Another Th2 cell-derived cytokine that seems involved in the pathogenesis of asthma is IL-9 . First, genetic analyses revealed the possible involvement of IL-9 in causing airway hyperresponsiveness . In addition, it has been demonstrated that the expression of IL-9 is increased in bronchial biopsy samples of asthmatics . Lung-specific overexpression of IL-9 by transgene has also been shown to induce airway hyperresponsiveness in addition to morphological changes that bear similarities to asthma . Neutralizing antibodies against IL-9 further demonstrate a crucial role for IL-9 in the development of the allergic asthmatic response . On the other hand, although IL-9 plays a role in goblet cell hyperplasia and mast cell development, experiments analyzing IL-9-deficient mice show that it has little or no effect on eosinophils, T cell development or immunoglobulin response . Further study is required for clarifying the role of IL-9 in the regulation of allergic airway inflammation.

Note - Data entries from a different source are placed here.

-- ==== Sys2Proof/Laws/Meaning.lean ====
section
/-! SUPPORT. The inversion lemma of `exec`: every instruction is one of the forms of Forms.lean, and executing it is completing
that form's effect. A proof about all instructions has one case per form here, not one per row of the table. -/

namespace Sys2Proof

open Sys2Proof.Machine

/-- The effect of each form. -/
inductive Meaning : Instr → Exec Charge → Prop where
  | ldRegReg (d r : Reg8) : Meaning (.ldRegReg d r) (ldRegReg d r)
  | ldRegImm (d : Reg8) (n : Byte) : Meaning (.ldRegImm d n) (ldRegImm d n)
  | ldRegMem (d : Reg8) : Meaning (.ldRegMem d) (ldRegMem d)
  | ldMemReg (r : Reg8) : Meaning (.ldMemReg r) (ldMemReg r)
  | ldMemImm (n : Byte) : Meaning (.ld_mHL_n n) (ldMemImm n)
  | ldABC : Meaning .ld_A_mBC (loadA (·.pair .BC) 2)
  | ldADE : Meaning .ld_A_mDE (loadA (·.pair .DE) 2)
  | ldANN (nn : Word) : Meaning (.ld_A_mNN nn) (loadA (fun _ => nn) 4)
  | ldhAN (n : Byte) : Meaning (.ldh_A_mN n) (loadA (fun _ => highPage n) 3)
  | ldBCA : Meaning .ld_mBC_A (storeA (·.pair .BC) 2)
  | ldDEA : Meaning .ld_mDE_A (storeA (·.pair .DE) 2)
  | ldNNA (nn : Word) : Meaning (.ld_mNN_A nn) (storeA (fun _ => nn) 4)
  | ldhNA (n : Byte) : Meaning (.ldh_mN_A n) (storeA (fun _ => highPage n) 3)
  | ldCA : Meaning .ld_mC_A (storeA (fun s => highPage (s.reg .C)) 2)
  | ldHLIA : Meaning .ld_mHLI_A (storeAMove (· + 1))
  | ldAHLI : Meaning .ld_A_mHLI (loadAMove (· + 1))
  | ldHLDA : Meaning .ld_mHLD_A (storeAMove (· - 1))
  | ldAHLD : Meaning .ld_A_mHLD (loadAMove (· - 1))
  | ldReg16Imm (r : Reg16) (nn : Word) : Meaning (.ldReg16Imm r nn) (ldReg16Imm r nn)
  | ldNNSP (nn : Word) : Meaning (.ld_mNN_SP nn) (ldAbsSP nn)
  | ldSPHL : Meaning .ld_SP_HL ldSPHL
  | ldHLSPe (e : Byte) : Meaning (.ld_HL_SPe e) (ldHLSPe e)
  | push (r : StackReg) : Meaning (.pushReg r) (push r)
  | pop (r : StackReg) : Meaning (.popReg r) (pop r)
  | acc (op : AccOp) (src : Source) : Meaning (.acc op src) (accumulate op src)
  | inc (o : Operand8) : Meaning (.incOp o) (incOperand o)
  | dec (o : Operand8) : Meaning (.decOp o) (decOperand o)
  | cpl : Meaning .cpl (modifyA Alu.complement)
  | scf : Meaning .scf setCarryFlag
  | ccf : Meaning .ccf complementCarryFlag
  | rlca : Meaning .rlca (modifyA Alu.rotateLeftCarry)
  | rrca : Meaning .rrca (modifyA Alu.rotateRightCarry)
  | rla : Meaning .rla (modifyA Alu.rotateLeft)
  | rra : Meaning .rra (modifyA Alu.rotateRight)
  | unsupported {i : Instr} (h : i ∈ Instr.unsupportedRows) : Meaning i unsupported
  | incReg16 (r : Reg16) : Meaning (.incReg16 r) (incReg16 r)
  | decReg16 (r : Reg16) : Meaning (.decReg16 r) (decReg16 r)
  | addHL (r : Reg16) : Meaning (.addHL r) (addHL r)
  | addSPe (e : Byte) : Meaning (.add_SP_e e) (addSPe e)
  | jp (nn : Word) : Meaning (.jp_nn nn) (jump (fun _ => nn) 3)
  | jpIf (cc : Cond) (nn : Word) : Meaning (.jpIf cc nn) (jumpIf cc nn)
  | jpHL : Meaning .jp_mHL (jump (·.pair .HL) 1)
  | jr (e : Byte) : Meaning (.jr_e e) (jumpRelative e)
  | jrIf (cc : Cond) (e : Byte) : Meaning (.jrIf cc e) (jumpRelativeIf cc e)
  | call (nn : Word) : Meaning (.call_nn nn) (call nn)
  | callIf (cc : Cond) (nn : Word) : Meaning (.callIf cc nn) (callIf cc nn)
  | ret : Meaning .ret ret
  | retIf (cc : Cond) : Meaning (.retIf cc) (retIf cc)
  | reti : Meaning .reti reti
  | rst (y : Fin 8) : Meaning (.rst y) (restart (BitVec.ofNat 16 (8 * y.val)))
  | rot (op : RotOp) (o : Operand8) : Meaning (.rot op o) (rotateOperand op o)
  | bit (b : Fin 8) (o : Operand8) : Meaning (.bit b o) (testBit b o)
  | res (b : Fin 8) (o : Operand8) : Meaning (.res b o) (clearBit b o)
  | set (b : Fin 8) (o : Operand8) : Meaning (.set b o) (raiseBit b o)
  | nop : Meaning .nop nop
  | stop : Meaning .stop stop
  | halt : Meaning .halt halt
  | di : Meaning .di (setInterrupts false)
  | ei : Meaning .ei (setInterrupts true)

IFN-γ, the principal Th1 effector cytokine, has been shown to be crucial for the resolution of allergic inflammation. Using murine asthma models, IFN-γ has been shown to prevent the development of antigen-induced airway eosinophilia and hyperresponsiveness [44, 45]. It has also been shown that IFN-γ receptor (IFN-γR)-deficient mice exhibit a prolonged airway eosinophilia in response to allergen inhalation . In accordance with these findings, we found that mice lacking T-bet, the master regulator of Th1 cell development and IFN-γ production , exhibited enhanced antigen-induced allergic airway inflammation [Fujiwara et al., submitted]. These results suggest that IFN-γ could counterbalance Th2 cell-mediated allergic airway inflammation. On the other hand, some studies have shown that the coexistence of Th1 cells aggravates the Th2 cell-mediated allergic responses [47,48,49]. Using cell transfer experiments, it has been shown that allergen-specific Th1 cells enhance Th2 cell-mediated asthmatic airway responses [47,48,49], presumably by inducing the production of tumor necrosis factor (TNF)-α and subsequent vascular cell adhesion molecule-1 expression at the inflamed site . Because IFN-γ itself potently inhibits Th2 cell activation [4, 5] and allergic airway inflammation [44, 45], it is suggested that the balance between IFN-γ and TNF-α produced by activated Th1 cells may be a key determinant of the role of Th1 cells in the regulation of allergic airway inflammation.
IL-12 is produced by antigen-presenting cells such as dendritic cells (DCs) and macrophages and is known to play an important role in Th1 differentiation during primary antigen presentation . In asthmatic individuals, it has been shown that IL-12 expression is reduced in bronchial biopsy samples . In addition, murine asthma models have confirmed that exogenous administration of IL-12 during the primary sensitization suppresses allergen-induced Th2 development and subsequent allergic inflammation . Interestingly, even when IL-12 is administered only during antigen challenge, IL-12 retains the capacity to inhibit allergen-induced allergic inflammation and airway hyperresponsiveness [52, 53]. Because fully differentiated Th2 cells have been shown to lose IL-12 responsiveness , a reversal of Th2 cells towards a Th1 phenotype at this stage seems unlikely. IL-12 may suppress Th2 cell-mediated allergic inflammation by augmenting the production of IFN-γ from coexisting Th1 cells, CD8+ T cells or natural killer cells.
IL-18 was initially described as IFN-γ-releasing factor . Consistent with this finding, the absence of endogenous IL-18 in IL-18-deficient mice resulted in enhanced antigen-induced airway eosinophilia . In addition, IL-12 and IL-18 act synergistically in inducing IFN-γ production and inhibit IL-4-dependent IgE synthesis and allergen-induced airway hyperresponsiveness . These results suggest that IL-18 functions as a negative regulator for allergic inflammation. On the other hand, it has recently been shown that Th1 cells come to produce a large amount of Th2 cytokines such as IL-9 and IL-13 and robust IFN-γ and TNF-α when stimulated with antigen plus IL-18, while Th1 cells do not produce IL-9 and IL-13 and produce less amounts of IFN-γ and TNF-α when stimulated with antigen in the absence of IL-18 . Moreover, when Th1 cell-transferred mice are challenged with antigen and IL-18, mice develop severe airway inflammation characterized by massive infiltration of eosinophils as in the antigen-challenged Th2 cell-transferred mice . Furthermore, we have demonstrated that the administration of IL-18 enhances antigen-induced eosinophil recruitment into the airways of sensitized mice in part by increasing antigen-induced TNF-α production . Thus, it is suggested that the function of IL-18 depends on the environmental cytokines . Further study is needed to address the molecular basis for the pleiotrophic function of IL-18.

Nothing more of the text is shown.